Tired of the 9-5 grind? Know you have the skills it takes to be your own boss? Have you been dreaming of having your own business?
What kind of business to open can be one of the most important decisions you will make, but choosing how to raise finance for your new business will be just as important as the decision to dabble in entrepreneurship.
They are many, many ways to fund the purchase of a business, even a few ways you may not have considered.
Some new business owners have cash available in savings or securities to fund the purchase of the business, and often make the decision to use their reserve funds without looking at other options available to them.

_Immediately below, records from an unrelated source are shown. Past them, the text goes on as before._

-- ==== Sys2Proof/Machine/Symbols.lean ====
section
/-! DEFINITION. The character code as the decoder takes it: what one lane of a group step does with its cell
(42_decoder.md R175 to R179; log entry 4). A group step hands the four fetched cells to the lanes in order, inside
one atomic transition; with no group in progress the decoder takes no cell, and nothing happens. -/

namespace Sys2Proof.Machine

/-- An alphabet character of index `k` in its lane: the lane's index is formed (R175, R177, R178), but `I4` is not
after padding in lane 3 (R179). -/
def formIndex (k : Index) (g : DecGroup) : DecGroup :=
  match g.lane with
  | 1 => { g with i1 := some k, lane := 2 }
  | 2 => { g with i2 := some k, lane := 3 }
  | 3 => { g with i3 := some k, lane := 4 }
  | 4 => if isPad g.c3 then { g with lane := 5 } else { g with i4 := some k, lane := 5 }
  | _ => g

/-- Padding in lane 3 or 4 forms no index (R177 to R179). -/
def skipIndex (g : DecGroup) : DecGroup :=
  match g.lane with
  | 3 => { g with lane := 4 }
  | 4 => { g with lane := 5 }
  | _ => g

/-- An alphabet character of index `k` reaches the decoder's lanes. -/
def takeSymbol (k : Index) (s : State) : Host.Outcome State Fault Refusal :=
  match s.decGroup with
  | none => .next s
  | some g => .next { s with decGroup := some (formIndex k g) }

/-- The padding character reaches the decoder's lanes: in lane 1 or 2 its inverse lookup fails and the step raises
InvalidCharacter (R175). -/
def takePad (s : State) : Host.Outcome State Fault Refusal :=
  match s.decGroup with
  | none => .next s
  | some g =>
    if g.lane = 1 ∨ g.lane = 2 then .next (raise .dec .invalidCharacter s)
    else .next { s with decGroup := some (skipIndex g) }

/-- SYM_0, the character A. -/
def execSym0 (s : State) : Host.Outcome State Fault Refusal := takeSymbol 0 s

/-- SYM_1, the character B. -/
def execSym1 (s : State) : Host.Outcome State Fault Refusal := takeSymbol 1 s

/-- SYM_2, the character C. -/
def execSym2 (s : State) : Host.Outcome State Fault Refusal := takeSymbol 2 s

/-- SYM_3, the character D. -/
def execSym3 (s : State) : Host.Outcome State Fault Refusal := takeSymbol 3 s

/-- SYM_4, the character E. -/
def execSym4 (s : State) : Host.Outcome State Fault Refusal := takeSymbol 4 s

/-- SYM_5, the character F. -/
def execSym5 (s : State) : Host.Outcome State Fault Refusal := takeSymbol 5 s

/-- SYM_6, the character G. -/
def execSym6 (s : State) : Host.Outcome State Fault Refusal := takeSymbol 6 s

/-- SYM_7, the character H. -/
def execSym7 (s : State) : Host.Outcome State Fault Refusal := takeSymbol 7 s

/-- SYM_8, the character I. -/
def execSym8 (s : State) : Host.Outcome State Fault Refusal := takeSymbol 8 s

/-- SYM_9, the character J. -/
def execSym9 (s : State) : Host.Outcome State Fault Refusal := takeSymbol 9 s

/-- SYM_10, the character K. -/
def execSym10 (s : State) : Host.Outcome State Fault Refusal := takeSymbol 10 s

/-- SYM_11, the character L. -/
def execSym11 (s : State) : Host.Outcome State Fault Refusal := takeSymbol 11 s

/-- SYM_12, the character M. -/
def execSym12 (s : State) : Host.Outcome State Fault Refusal := takeSymbol 12 s

/-- SYM_13, the character N. -/
def execSym13 (s : State) : Host.Outcome State Fault Refusal := takeSymbol 13 s

/-- SYM_14, the character O. -/
def execSym14 (s : State) : Host.Outcome State Fault Refusal := takeSymbol 14 s

/-- SYM_15, the character P. -/
def execSym15 (s : State) : Host.Outcome State Fault Refusal := takeSymbol 15 s

/-- SYM_16, the character Q. -/
def execSym16 (s : State) : Host.Outcome State Fault Refusal := takeSymbol 16 s

/-- SYM_17, the character R. -/
def execSym17 (s : State) : Host.Outcome State Fault Refusal := takeSymbol 17 s

/-- SYM_18, the character S. -/
def execSym18 (s : State) : Host.Outcome State Fault Refusal := takeSymbol 18 s

/-- SYM_19, the character T. -/
def execSym19 (s : State) : Host.Outcome State Fault Refusal := takeSymbol 19 s

/-- SYM_20, the character U. -/
def execSym20 (s : State) : Host.Outcome State Fault Refusal := takeSymbol 20 s

/-- SYM_21, the character V. -/
def execSym21 (s : State) : Host.Outcome State Fault Refusal := takeSymbol 21 s

/-- SYM_22, the character W. -/
def execSym22 (s : State) : Host.Outcome State Fault Refusal := takeSymbol 22 s

/-- SYM_23, the character X. -/
def execSym23 (s : State) : Host.Outcome State Fault Refusal := takeSymbol 23 s

/-- SYM_24, the character Y. -/
def execSym24 (s : State) : Host.Outcome State Fault Refusal := takeSymbol 24 s

/-- SYM_25, the character Z. -/
def execSym25 (s : State) : Host.Outcome State Fault Refusal := takeSymbol 25 s

/-- SYM_26, the character a. -/
def execSym26 (s : State) : Host.Outcome State Fault Refusal := takeSymbol 26 s

/-- SYM_27, the character b. -/
def execSym27 (s : State) : Host.Outcome State Fault Refusal := takeSymbol 27 s

/-- SYM_28, the character c. -/
def execSym28 (s : State) : Host.Outcome State Fault Refusal := takeSymbol 28 s

/-- SYM_29, the character d. -/
def execSym29 (s : State) : Host.Outcome State Fault Refusal := takeSymbol 29 s

/-- SYM_30, the character e. -/
def execSym30 (s : State) : Host.Outcome State Fault Refusal := takeSymbol 30 s

/-- SYM_31, the character f. -/
def execSym31 (s : State) : Host.Outcome State Fault Refusal := takeSymbol 31 s

/-- SYM_32, the character g. -/
def execSym32 (s : State) : Host.Outcome State Fault Refusal := takeSymbol 32 s

/-- SYM_33, the character h. -/
def execSym33 (s : State) : Host.Outcome State Fault Refusal := takeSymbol 33 s

/-- SYM_34, the character i. -/
def execSym34 (s : State) : Host.Outcome State Fault Refusal := takeSymbol 34 s

/-- SYM_35, the character j. -/
def execSym35 (s : State) : Host.Outcome State Fault Refusal := takeSymbol 35 s

/-- SYM_36, the character k. -/
def execSym36 (s : State) : Host.Outcome State Fault Refusal := takeSymbol 36 s

/-- SYM_37, the character l. -/
def execSym37 (s : State) : Host.Outcome State Fault Refusal := takeSymbol 37 s

/-- SYM_38, the character m. -/
def execSym38 (s : State) : Host.Outcome State Fault Refusal := takeSymbol 38 s

/-- SYM_39, the character n. -/
def execSym39 (s : State) : Host.Outcome State Fault Refusal := takeSymbol 39 s

/-- SYM_40, the character o. -/
def execSym40 (s : State) : Host.Outcome State Fault Refusal := takeSymbol 40 s

/-- SYM_41, the character p. -/
def execSym41 (s : State) : Host.Outcome State Fault Refusal := takeSymbol 41 s

/-- SYM_42, the character q. -/
def execSym42 (s : State) : Host.Outcome State Fault Refusal := takeSymbol 42 s

/-- SYM_43, the character r. -/
def execSym43 (s : State) : Host.Outcome State Fault Refusal := takeSymbol 43 s

/-- SYM_44, the character s. -/
def execSym44 (s : State) : Host.Outcome State Fault Refusal := takeSymbol 44 s

/-- SYM_45, the character t. -/
def execSym45 (s : State) : Host.Outcome State Fault Refusal := takeSymbol 45 s

/-- SYM_46, the character u. -/
def execSym46 (s : State) : Host.Outcome State Fault Refusal := takeSymbol 46 s

/-- SYM_47, the character v. -/
def execSym47 (s : State) : Host.Outcome State Fault Refusal := takeSymbol 47 s

/-- SYM_48, the character w. -/
def execSym48 (s : State) : Host.Outcome State Fault Refusal := takeSymbol 48 s

/-- SYM_49, the character x. -/
def execSym49 (s : State) : Host.Outcome State Fault Refusal := takeSymbol 49 s

/-- SYM_50, the character y. -/
def execSym50 (s : State) : Host.Outcome State Fault Refusal := takeSymbol 50 s

/-- SYM_51, the character z. -/
def execSym51 (s : State) : Host.Outcome State Fault Refusal := takeSymbol 51 s

/-- SYM_52, the character 0. -/
def execSym52 (s : State) : Host.Outcome State Fault Refusal := takeSymbol 52 s

/-- SYM_53, the character 1. -/
def execSym53 (s : State) : Host.Outcome State Fault Refusal := takeSymbol 53 s

/-- SYM_54, the character 2. -/
def execSym54 (s : State) : Host.Outcome State Fault Refusal := takeSymbol 54 s

/-- SYM_55, the character 3. -/
def execSym55 (s : State) : Host.Outcome State Fault Refusal := takeSymbol 55 s

/-- SYM_56, the character 4. -/
def execSym56 (s : State) : Host.Outcome State Fault Refusal := takeSymbol 56 s

/-- SYM_57, the character 5. -/
def execSym57 (s : State) : Host.Outcome State Fault Refusal := takeSymbol 57 s

/-- SYM_58, the character 6. -/
def execSym58 (s : State) : Host.Outcome State Fault Refusal := takeSymbol 58 s

/-- SYM_59, the character 7. -/
def execSym59 (s : State) : Host.Outcome State Fault Refusal := takeSymbol 59 s

/-- SYM_60, the character 8. -/
def execSym60 (s : State) : Host.Outcome State Fault Refusal := takeSymbol 60 s

/-- SYM_61, the character 9. -/
def execSym61 (s : State) : Host.Outcome State Fault Refusal := takeSymbol 61 s

/-- SYM_62, the character +. -/
def execSym62 (s : State) : Host.Outcome State Fault Refusal := takeSymbol 62 s

/-- SYM_63, the character /. -/
def execSym63 (s : State) : Host.Outcome State Fault Refusal := takeSymbol 63 s

/-- SYM_PAD, the padding character (40_alphabet_lookup.md R123). -/
def execSymPad (s : State) : Host.Outcome State Fault Refusal := takePad s

end Sys2Proof.Machine
end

A Home Equity Line of Credit (HELOC) allows home owners to use the equity in their home to qualify for a sizable line of credit secured against their home. Business owners need to understand that the funds borrowed are subject to a fluctuating interest rate, as well as the possibility that if they are unable to pay back the funds they have borrowed the lender can go after the home to recover their funds.
Most HELOCs have the option of paying interest only for a fixed period, and give the home owner 25 or more years to pay back the loan. Some lenders also offer the option to lock in a fixed rate on the borrowed funds and pay back the Line of Credit the regular monthly payments.

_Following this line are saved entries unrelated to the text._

-- ==== Sys2Proof/Laws/State.lean ====
section
/-! SUPPORT. One lemma per field per update of the state: none of these updates needs unfolding in a later proof. -/

namespace Sys2Proof.Machine

@[simp] theorem engine_enc (s : State) : s.engine .enc = s.enc := rfl
@[simp] theorem engine_dec (s : State) : s.engine .dec = s.dec := rfl

@[simp] theorem setEngine_cfg (s : State) (e : EngineId) (x : Engine) : (s.setEngine e x).cfg = s.cfg := by cases e <;> rfl
@[simp] theorem setEngine_agenda (s : State) (e : EngineId) (x : Engine) : (s.setEngine e x).agenda = s.agenda := by cases e <;> rfl
@[simp] theorem setEngine_responses (s : State) (e : EngineId) (x : Engine) : (s.setEngine e x).responses = s.responses := by cases e <;> rfl
@[simp] theorem setEngine_reads (s : State) (e : EngineId) (x : Engine) : (s.setEngine e x).reads = s.reads := by cases e <;> rfl
@[simp] theorem setEngine_epoch (s : State) (e : EngineId) (x : Engine) : (s.setEngine e x).epoch = s.epoch := by cases e <;> rfl
@[simp] theorem setEngine_encGroup (s : State) (e : EngineId) (x : Engine) : (s.setEngine e x).encGroup = s.encGroup := by cases e <;> rfl
@[simp] theorem setEngine_decGroup (s : State) (e : EngineId) (x : Engine) : (s.setEngine e x).decGroup = s.decGroup := by cases e <;> rfl
@[simp] theorem setEngine_engine_same (s : State) (e : EngineId) (x : Engine) : (s.setEngine e x).engine e = x := by
  cases e <;> rfl
theorem setEngine_engine_other (s : State) {e e' : EngineId} (x : Engine) (h : e' ≠ e) :
    (s.setEngine e x).engine e' = s.engine e' := by
  cases e <;> cases e' <;> first | rfl | exact absurd rfl h
@[simp] theorem setEngine_enc_enc (s : State) (x : Engine) : (s.setEngine .enc x).enc = x := rfl
@[simp] theorem setEngine_enc_dec (s : State) (x : Engine) : (s.setEngine .enc x).dec = s.dec := rfl
@[simp] theorem setEngine_dec_enc (s : State) (x : Engine) : (s.setEngine .dec x).enc = s.enc := rfl
@[simp] theorem setEngine_dec_dec (s : State) (x : Engine) : (s.setEngine .dec x).dec = x := rfl

@[simp] theorem clearGroup_cfg (e : EngineId) (s : State) : (clearGroup e s).cfg = s.cfg := by cases e <;> rfl
@[simp] theorem clearGroup_agenda (e : EngineId) (s : State) : (clearGroup e s).agenda = s.agenda := by cases e <;> rfl
@[simp] theorem clearGroup_responses (e : EngineId) (s : State) : (clearGroup e s).responses = s.responses := by cases e <;> rfl
@[simp] theorem clearGroup_reads (e : EngineId) (s : State) : (clearGroup e s).reads = s.reads := by cases e <;> rfl
@[simp] theorem clearGroup_epoch (e : EngineId) (s : State) : (clearGroup e s).epoch = s.epoch := by cases e <;> rfl
@[simp] theorem clearGroup_enc (e : EngineId) (s : State) : (clearGroup e s).enc = s.enc := by cases e <;> rfl
@[simp] theorem clearGroup_dec (e : EngineId) (s : State) : (clearGroup e s).dec = s.dec := by cases e <;> rfl
@[simp] theorem clearGroup_engine (e e' : EngineId) (s : State) : (clearGroup e s).engine e' = s.engine e' := by
  cases e <;> cases e' <;> rfl
@[simp] theorem clearGroup_enc_encGroup (s : State) : (clearGroup .enc s).encGroup = none := rfl
@[simp] theorem clearGroup_enc_decGroup (s : State) : (clearGroup .enc s).decGroup = s.decGroup := rfl
@[simp] theorem clearGroup_dec_encGroup (s : State) : (clearGroup .dec s).encGroup = s.encGroup := rfl
@[simp] theorem clearGroup_dec_decGroup (s : State) : (clearGroup .dec s).decGroup = none := rfl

There are small business associations who will extend credit to small business owners. Entrepreneurs usually need about 25% of the price of the business down to borrow the rest of the funds.
Usually the borrower requires an excellent credit history and must prove their ability to repay the loan. Lender often requires some sort of collateral. Typically they have a higher interest rate than the HELOC and have shorter repayment terms, making payments higher during the startup period of the business when cash reserves may be at a minimum.

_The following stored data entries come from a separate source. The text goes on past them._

/-- Settles O57: after the tests of length and room, a text is accepted when each of its groups is valid. -/
theorem acceptedTexts : Obligations.AcceptedTexts := by
  intro cap t
  simp only [decText_eq_ok_iff, exists_and_left, ← Option.isSome_iff_exists]
  refine and_congr_right fun hlen => and_congr_right fun _ => ?_
  exact decGroups_isSome_iff t hlen

end Sys2Proof.Machine
end

section
/-! PROOFS. The two lookups by their ranges (40_alphabet_lookup.md R120 to R124). The indices that `INV` answers
and the number of cells that have one follow from its being the inverse of `ALPHA`. -/

namespace Sys2Proof.Machine

/-! ### The ranges -/

/-- Settles O4: the five ranges are the five branches of the table. -/
theorem alphaFollowsItsRanges : Obligations.AlphaFollowsItsRanges := by
  intro k
  refine ⟨fun _ => ?_, fun _ => ?_, fun _ => ?_, fun _ => ?_, fun _ => ?_⟩ <;>
    (unfold alpha; split_ifs <;> bv_omega)

theorem inv_eq_some_iff {c : Byte} {k : Index} : inv c = some k ↔ alpha k = c :=
  ⟨alpha_of_inv, fun h => h ▸ inv_alpha k⟩

/-- A cell that is the character at position `n` of the alphabet has the index `n`. -/
theorem exists_inv_of_alpha {c : Byte} {n : Nat} (hn : n < 64)
    (h : ∀ k : Index, k.toNat = n → (alpha k).toNat = c.toNat) : ∃ k, inv c = some k ∧ k.toNat = n := by
  have hk : (BitVec.ofNat 6 n).toNat = n := Nat.mod_eq_of_lt hn
  exact ⟨_, inv_eq_some_iff.mpr (BitVec.eq_of_toNat_eq (h _ hk)), hk⟩

/-- The cells of the alphabet: `A` to `Z`, `a` to `z`, `0` to `9`, `+` and `/`. -/
theorem inv_isSome_iff_ranges {c : Byte} :
    (inv c).isSome = true ↔
      (0x41 ≤ c.toNat ∧ c.toNat ≤ 0x5A) ∨ (0x61 ≤ c.toNat ∧ c.toNat ≤ 0x7A) ∨
      (0x30 ≤ c.toNat ∧ c.toNat ≤ 0x39) ∨ c = 0x2B ∨ c = 0x2F := by
  unfold inv
  split_ifs <;>
    simp only [Option.isSome_some, Option.isSome_none, true_iff, Bool.false_eq_true, false_iff] <;> bv_omega

/-- Settles O5: each cell of a range is the character that `ALPHA` gives at the stated index, and no other cell has an
index. -/
theorem invFollowsItsRanges : Obligations.InvFollowsItsRanges := by
  intro c
  refine ⟨fun hc => ?upper, fun hc => ?lower, fun hc => ?digit, by rintro rfl; rfl, by rintro rfl; rfl,
    fun hupper hlower hdigit hplus hslash => ?other⟩
  case upper | lower | digit =>
    refine exists_inv_of_alpha (by omega) fun k hk => ?_
    obtain ⟨hupper, hlower, hdigit, -⟩ := alphaFollowsItsRanges k
    omega
  case other =>
    rw [← Option.not_isSome_iff_eq_none, inv_isSome_iff_ranges]
    tauto

/-! ### Counting cells -/

theorem nodup_bytes : ((List.range 256).map (BitVec.ofNat 8)).Nodup :=
  List.nodup_range.map_on fun m hm n hn h => by
    rw [List.mem_range] at hm hn
    have hmod : m % 256 = n % 256 := congrArg BitVec.toNat h
    omega

theorem mem_bytes (c : Byte) : c ∈ (List.range 256).map (BitVec.ofNat 8) :=
  List.mem_map.mpr ⟨c.toNat, List.mem_range.mpr c.isLt, BitVec.ofNat_toNat 8 c⟩

/-- As many cells pass a test as a list without repetitions has that holds just these cells. -/
theorem countP_cells {p : Byte → Bool} {cells : List Byte} (hnodup : cells.Nodup)
    (hmem : ∀ c, c ∈ cells ↔ p c = true) :
    ((List.range 256).countP fun n => p (BitVec.ofNat 8 n)) = cells.length := by
  have hperm : (((List.range 256).map (BitVec.ofNat 8)).filter p).Perm cells :=
    (List.perm_ext_iff_of_nodup (nodup_bytes.filter p) hnodup).mpr fun c => by
      simp only [List.mem_filter, mem_bytes, true_and, hmem]
  rw [← hperm.length_eq, ← List.countP_eq_length_filter, List.countP_map]
  rfl

/-- The 64 characters in the order of their indices (30_encoding.md R98). -/
def alphabet : List Byte := (List.range 64).map fun n => alpha (BitVec.ofNat 6 n)

theorem length_alphabet : alphabet.length = 64 := by simp [alphabet]

theorem nodup_alphabet : alphabet.Nodup :=
  List.nodup_range.map_on fun m hm n hn h => by
    rw [List.mem_range] at hm hn
    have hmod : m % 64 = n % 64 := congrArg BitVec.toNat (alpha_injective h)
    omega

theorem mem_alphabet_iff {c : Byte} : c ∈ alphabet ↔ (inv c).isSome = true := by
  simp only [Option.isSome_iff_exists, inv_eq_some_iff, alphabet, List.mem_map, List.mem_range]
  constructor
  · rintro ⟨n, -, hn⟩
    exact ⟨_, hn⟩
  · rintro ⟨k, hk⟩
    exact ⟨k.toNat, k.isLt, by rwa [BitVec.ofNat_toNat, BitVec.setWidth_eq]⟩

/-- Settles O6: the cells with an index are the 64 characters `ALPHA` gives. -/
theorem alphaAndInvAreInverse : Obligations.AlphaAndInvAreInverse :=
  ⟨inv_alpha, fun _ _ => alpha_of_inv,
    (countP_cells nodup_alphabet fun _ => mem_alphabet_iff).trans length_alphabet⟩

/-! ### The 65-symbol set -/

/-- The six ranges of invalid cells (30_encoding.md R100) are what the alphabet and `=` leave. -/
theorem inSet65_eq_false_iff_ranges {c : Byte} :
    inSet65 c = false ↔
      c.toNat ≤ 0x2A ∨ (0x2C ≤ c.toNat ∧ c.toNat ≤ 0x2E) ∨ (0x3A ≤ c.toNat ∧ c.toNat ≤ 0x3C) ∨
      (0x3E ≤ c.toNat ∧ c.toNat ≤ 0x40) ∨ (0x5B ≤ c.toNat ∧ c.toNat ≤ 0x60) ∨ 0x7B ≤ c.toNat := by
  rw [inSet65_eq_false_iff, ← Option.not_isSome_iff_eq_none, inv_isSome_iff_ranges,
    ← Bool.not_eq_true, isPad_iff, padCell]
  bv_omega

theorem nodup_padCell_cons_alphabet : (padCell :: alphabet).Nodup :=
  List.nodup_cons.mpr ⟨by simp [mem_alphabet_iff, inv_padCell], nodup_alphabet⟩

theorem mem_padCell_cons_alphabet_iff (c : Byte) : c ∈ padCell :: alphabet ↔ inSet65 c = true := by
  rw [List.mem_cons, mem_alphabet_iff, ← isPad_iff, inSet65, Bool.or_eq_true, or_comm]

theorem countP_inSet65 : ((List.range 256).countP fun n => inSet65 (BitVec.ofNat 8 n)) = 65 := by
  rw [countP_cells nodup_padCell_cons_alphabet mem_padCell_cons_alphabet_iff, List.length_cons, length_alphabet]

/-- The cells outside are the rest of the 256. -/
theorem countP_not_inSet65 : ((List.range 256).countP fun n => !inSet65 (BitVec.ofNat 8 n)) = 191 := by
  have hsum := (List.range 256).length_eq_countP_add_countP fun n => inSet65 (BitVec.ofNat 8 n)
  simp only [List.length_range, countP_inSet65, Bool.not_eq_true, Bool.decide_eq_false] at hsum
  omega

/-- Settles O7: the set is the alphabet and `=`, one cell more than the alphabet. -/
theorem sixtyFiveSymbolSet : Obligations.SixtyFiveSymbolSet :=
  ⟨isPad_iff, fun _ => by rw [inSet65, Bool.or_eq_true, Option.isSome_iff_ne_none],
    fun _ => inSet65_eq_false_iff_ranges, countP_inSet65, countP_not_inSet65⟩

end Sys2Proof.Machine
end

section
/-! PROOFS. The length functions of a message (00_scope.md R7, 41_encoder.md R141, 42_decoder.md R171): what each is
follows from the two inequalities that define the ceiling. -/

namespace Sys2Proof.Machine

/-- `ceil(a / b)` is the least integer not below the exact quotient (00_scope.md R7). -/
theorem ceilDiv_bounds (a : Nat) {b : Nat} (hb : 0 < b) : a ≤ b * ceilDiv a b ∧ b * ceilDiv a b < a + b := by
  have hdiv := Nat.div_add_mod (a + (b - 1)) b
  have hmod := Nat.mod_lt (a + (b - 1)) hb
  simp only [ceilDiv]
  omega

theorem encTotal_eq (n : Nat) : encTotal n = 4 * ceilDiv n 3 := rfl

theorem encData_bounds (n : Nat) : 4 * n ≤ 3 * encData n ∧ 3 * encData n < 4 * n + 3 :=
  ceilDiv_bounds (4 * n) (by decide)

/-- Data and padding make up the whole text (R141). -/
theorem encData_add_encPad (n : Nat) : encData n + encPad n = encTotal n := by
  have hgroups := ceilDiv_bounds n (b := 3) (by decide)
  have hdata := encData_bounds n
  rw [encPad, encTotal_eq]
  omega

theorem encData_le_encTotal (n : Nat) : encData n ≤ encTotal n :=
  Nat.le.intro (encData_add_encPad n)

theorem encPad_eq (n : Nat) : encPad n = (3 - n % 3) % 3 := by
  have hgroups := ceilDiv_bounds n (b := 3) (by decide)
  have hdata := encData_bounds n
  have hrest : n % 3 = 0 ∨ n % 3 = 1 ∨ n % 3 = 2 := by omega
  rw [encPad, encTotal_eq]
  obtain h | h | h := hrest <;> rw [h] <;> omega

theorem decEstimate_bounds (m : Nat) : 6 * m ≤ 8 * decEstimate m ∧ 8 * decEstimate m < 6 * m + 8 :=
  ceilDiv_bounds (6 * m) (by decide)

/-- Settles O8: each length is the one natural number between its bounds. -/
theorem lengthFunctions : Obligations.LengthFunctions := by
  refine ⟨fun n => ⟨ceilDiv n 3, encTotal_eq n, ceilDiv_bounds n (by decide)⟩, encData_bounds,
    fun n => ⟨encData_add_encPad n, encPad_eq n⟩, decEstimate_bounds, fun m hm => ?_⟩
  have := decEstimate_bounds m
  omega

end Sys2Proof.Machine
end

section
/-! PROOFS. The encoder's group registers (30_encoding.md R95, R96, 41_encoder.md R145, R146): the group is the three
cells side by side, and the masks and shifts take its slices. -/

namespace Sys2Proof.Machine

/-- The three cells occupy disjoint bits of the group. -/
theorem assemble_toNat (b1 b2 b3 : Byte) :
    (assemble b1 b2 b3).toNat = b1.toNat * 65536 + b2.toNat * 256 + b3.toNat := by
  have h1 : b1.toNat <<< 16 < 2 ^ 24 := by rw [Nat.shiftLeft_eq]; omega
  have h2 : b2.toNat <<< 8 < 2 ^ 16 := by rw [Nat.shiftLeft_eq]; omega
  have hlow : b2.toNat <<< 8 + b3.toNat < 2 ^ 16 := by rw [Nat.shiftLeft_eq]; omega
  simp only [assemble, BitVec.toNat_or, BitVec.toNat_shiftLeft, BitVec.toNat_setWidth_of_le (show 8 ≤ 24 by decide),
    Nat.mod_eq_of_lt h1, Nat.mod_eq_of_lt (h2.trans (show 2 ^ 16 < 2 ^ 24 by decide))]
  rw [Nat.or_assoc, ← Nat.shiftLeft_add_eq_or_of_lt b3.isLt, ← Nat.shiftLeft_add_eq_or_of_lt hlow,
    Nat.shiftLeft_eq, Nat.shiftLeft_eq]
  omega

theorem assemble_slice_first (b1 b2 b3 : Byte) : (assemble b1 b2 b3).extractLsb' 16 8 = b1 := by
  apply BitVec.eq_of_toNat_eq
  rw [BitVec.extractLsb'_toNat, assemble_toNat, Nat.shiftRight_eq_div_pow]
  omega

Unsecured borrowing or, signature loans, make sense for some business owners. While these lenders have higher setup and interest rates, they do not normally require collateral, and are quicker to set up.
Which form of funding is best for you is something every person who wishes to open their own business needs to weigh carefully. Whether you chose to dip into your retirement fund, or emergency savings or take out a loan is an intensely personal decision and should be discussed with your lawyer as well as your accountant before making the final decision.